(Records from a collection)
-- ==== Sys2Proof/Machine/Courier.lean ====
section
/-! DEFINITION. Sys2Proof/Machine/Courier.lean: guest functions and the Courier (R313 to R339): queues, segments and shares,
transfer errors, function resets, the guest pages' selections, the function settings, and the PCIe events of R443, R444,
R463. -/
namespace Sys2Proof.Machine

abbrev E_FOREIGN : Nat := 0x58
abbrev E_HOSTFAULT : Nat := 0x59
abbrev E_DATAERR : Nat := 0x5A
abbrev E_GONE : Nat := 0x5B

/-- Store a queue register. -/
def State.qwr (s : State) (q o v : Nat) : State := s.wrn (qPage q) (qOfs q o) v

def State.modCourier (s : State) (f : CourierSt → CourierSt) : State := { s with courier := f s.courier }
def State.setQueue (s : State) (q : Nat) (x : QueueSt) : State :=
  s.modCourier (fun c => { c with queues := Tbl.set {} q x c.queues })
def State.setFn (s : State) (q : Nat) (x : FnSt) : State := s.modCourier (fun c => { c with fns := Tbl.set {} q x c.fns })

def State.qEn (s : State) (q : Nat) : Bool := (s.qrd q GQ.SQ_CFG).testBit 16

/-- The PCIe link carries host accesses of the device: it is up, HOSTIF is enabled and not isolated (R46, R331, R444). -/
def State.hostUp (s : State) : Bool :=
  bit (s.rd .hostif HOSTIF.HI_LINK) 0 && bit (s.rd .hostif HDR.PAGE_CTL) 0 && !s.isolated .hostif

/-- A function may start Courier transfers (R313, R443). -/
def State.fnActive (s : State) (q : Nat) : Bool :=
  (q == 0 || s.courier.vfEnable) && (s.fnOf q).bme && !(s.fnOf q).d3

/-- COURIER works: ENABLE 1, not isolated. -/
def State.courierOn (s : State) : Bool := bit (s.rd .courier HDR.PAGE_CTL) 0 && !s.isolated .courier

/-! ### Descriptors (R318, R320) -/

/-- A descriptor as its 32 bytes spell it, little-endian. -/
def courierDesc (w : BitVec 256) : Desc :=
  let v := w.toNat
  let op := fld v 7 0
  { op := op, flags := fld v 15 8, tag := fld v 63 32, host := fld v 127 64, dev := fld v 191 128, len := fld v 223 192,
    rsvd := fld v 15 10 != 0 || fld v 31 16 != 0 || fld v 255 224 != 0 || (op == 3 && fld v 191 153 != 0) }

/-- ORDER and IRQ of a descriptor. -/
def Desc.order (d : Desc) : Bool := d.flags.testBit 1
def Desc.irq (d : Desc) : Bool := d.flags.testBit 0

/-- A point lies inside an enabled grant of a function (R324). -/
def FnSt.granted (f : FnSt) (p : Nat) : Bool :=
  (List.range 4).any (fun k => Tbl.get false k f.grantEn && decide (Tbl.get 0 k f.grantFirst ≤ p) &&
    decide (p < Tbl.get 0 k f.grantFirst + Tbl.get 0 k f.grantCount))

/-- Every point from `p` to before `last` lies in an enabled grant: grants are taken one by one, each moving on to its end;
`n` bounds them. -/
def FnSt.covers (f : FnSt) (p last : Nat) : Nat → Bool
  | 0 => decide (last ≤ p)
  | n + 1 =>
    if last ≤ p then true
    else match (List.range 4).find? (fun k => Tbl.get false k f.grantEn && decide (Tbl.get 0 k f.grantFirst ≤ p) &&
        decide (p < Tbl.get 0 k f.grantFirst + Tbl.get 0 k f.grantCount)) with
      | some k => FnSt.covers f (Tbl.get 0 k f.grantFirst + Tbl.get 0 k f.grantCount) last n
      | none => false

/-- The checks of R320 in their order. (DEDUCED, log 82). -/
def State.descCode (s : State) (q : Nat) (d : Desc) : Nat :=
  let f := s.fnOf q
  if d.rsvd then E_RESERVED
  else if d.op = 0 ∨ 3 < d.op ∨ d.len = 0 ∨ 16777216 < d.len then E_RANGE
  else if d.op = 3 ∧ d.len % 8 ≠ 0 then E_ALIGN
  else if d.op ≠ 3 ∧ (if q = 0 then dramSize else f.winLen) < d.dev + d.len then E_RANGE
  else if d.op = 3 ∧ pointCount < d.dev + d.len / 8 then E_RANGE
  else if d.op = 1 ∧ q ≠ 0 ∧ ¬ f.write then E_PERM
  else if d.op = 3 ∧ q ≠ 0 ∧ ¬ f.covers d.dev (d.dev + d.len / 8) 4 then E_PERM
  else 0

/-- DRAM address of a descriptor's first byte. -/
def State.descBase (s : State) (q : Nat) (d : Desc) : Nat :=
  if d.op = 3 then s.pointAddr d.dev else if q = 0 then d.dev else (s.fnOf q).winBase + d.dev

/-! ### Completions (R319, R321) -/

/-- A descriptor has completed: its last segment has, and none is still to start. -/
def DescRun.complete (r : DescRun) : Bool := r.open_ == 0 && (r.code != 0 || r.next == r.desc.len)

/-- A queue stops on a host fault (R326): STOPPED, its interrupts, HOSTFAULTS. -/
def State.qStop (s : State) (q : Nat) : State :=
  let s := s.setQueue q { s.queue q with stopped := true }
  let s := if q = 0 then s else s.raise (.guest q 2) 17
  (s.bump .courier COURIER.HOSTFAULTS).raise .courier 16

/-- A completion cannot be written (R326): the queue stops, and the completion holds the later ones back (R321).
(DEDUCED, log 79). -/
def State.qCut (s : State) (q : Nat) : State :=
  let s := s.qStop q
  s.setQueue q { s.queue q with cut := true }

/-- Write one completion (R319): its entry to the ring's slot, CI, the phase, the counters, CQ_DONE. -/
def State.complete1 (s : State) (q : Nat) (r : DescRun) : State :=
  let x := s.queue q
  let entry := leBytes 4 r.desc.tag ++ leBytes 4 r.done ++ leBytes 1 r.code ++ leBytes 1 (b2n x.phase) ++
    leBytes 2 r.index ++ [0, 0, 0, 0]
  let cq := s.rd2 (qPage q) (qOfs q GQ.CQ_BASE_LO)
  let s : State := s.out (.hostWrite q (cq + 16 * r.index) entry)
  let nxt := (r.index + 1) % s.qSize q
  let s := (s.qwr q GQ.SQ_CI nxt).setQueue q { x with runs := x.runs.drop 1, phase := if nxt = 0 then !x.phase else x.phase }
  let s := s.bump (qPage q) (qOfs q GQ.Q_DONE)
  let s := if r.code = 0 then s else s.bump (qPage q) (qOfs q GQ.Q_ERRS)
  if r.desc.irq ∧ q ≠ 0 then s.raise (.guest q 2) 16 else s

/-- Write the completions that stand at the front, in ring order; `n` bounds them. None is written while COURIER is isolated
or the function resets; one that the host cannot take stops the queue (R326, R331). (DEDUCED, log 79). -/
def State.flush (s : State) (q : Nat) : Nat → State
  | 0 => s
  | n + 1 =>
    match (s.queue q).runs with
    | [] => s
    | r :: _ =>
      if ¬ r.complete ∨ s.isolated .courier ∨ (s.queue q).resetting ∨ (s.queue q).cut then s
      else if ¬ s.hostUp then s.qCut q
      else State.flush (s.complete1 q r) q n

What is being asked - One stretch of the lines above is wanted, from the line that contains "cut := true" through the line that contains "COURIER is isolated". Output it exactly.

Reply to the exercise -
  s.setQueue q { s.queue q with cut := true }

/-- Write one completion (R319): its entry to the ring's slot, CI, the phase, the counters, CQ_DONE. -/
def State.complete1 (s : State) (q : Nat) (r : DescRun) : State :=
  let x := s.queue q
  let entry := leBytes 4 r.desc.tag ++ leBytes 4 r.done ++ leBytes 1 r.code ++ leBytes 1 (b2n x.phase) ++
    leBytes 2 r.index ++ [0, 0, 0, 0]
  let cq := s.rd2 (qPage q) (qOfs q GQ.CQ_BASE_LO)
  let s : State := s.out (.hostWrite q (cq + 16 * r.index) entry)
  let nxt := (r.index + 1) % s.qSize q
  let s := (s.qwr q GQ.SQ_CI nxt).setQueue q { x with runs := x.runs.drop 1, phase := if nxt = 0 then !x.phase else x.phase }
  let s := s.bump (qPage q) (qOfs q GQ.Q_DONE)
  let s := if r.code = 0 then s else s.bump (qPage q) (qOfs q GQ.Q_ERRS)
  if r.desc.irq ∧ q ≠ 0 then s.raise (.guest q 2) 16 else s

/-- Write the completions that stand at the front, in ring order; `n` bounds them. None is written while COURIER is isolated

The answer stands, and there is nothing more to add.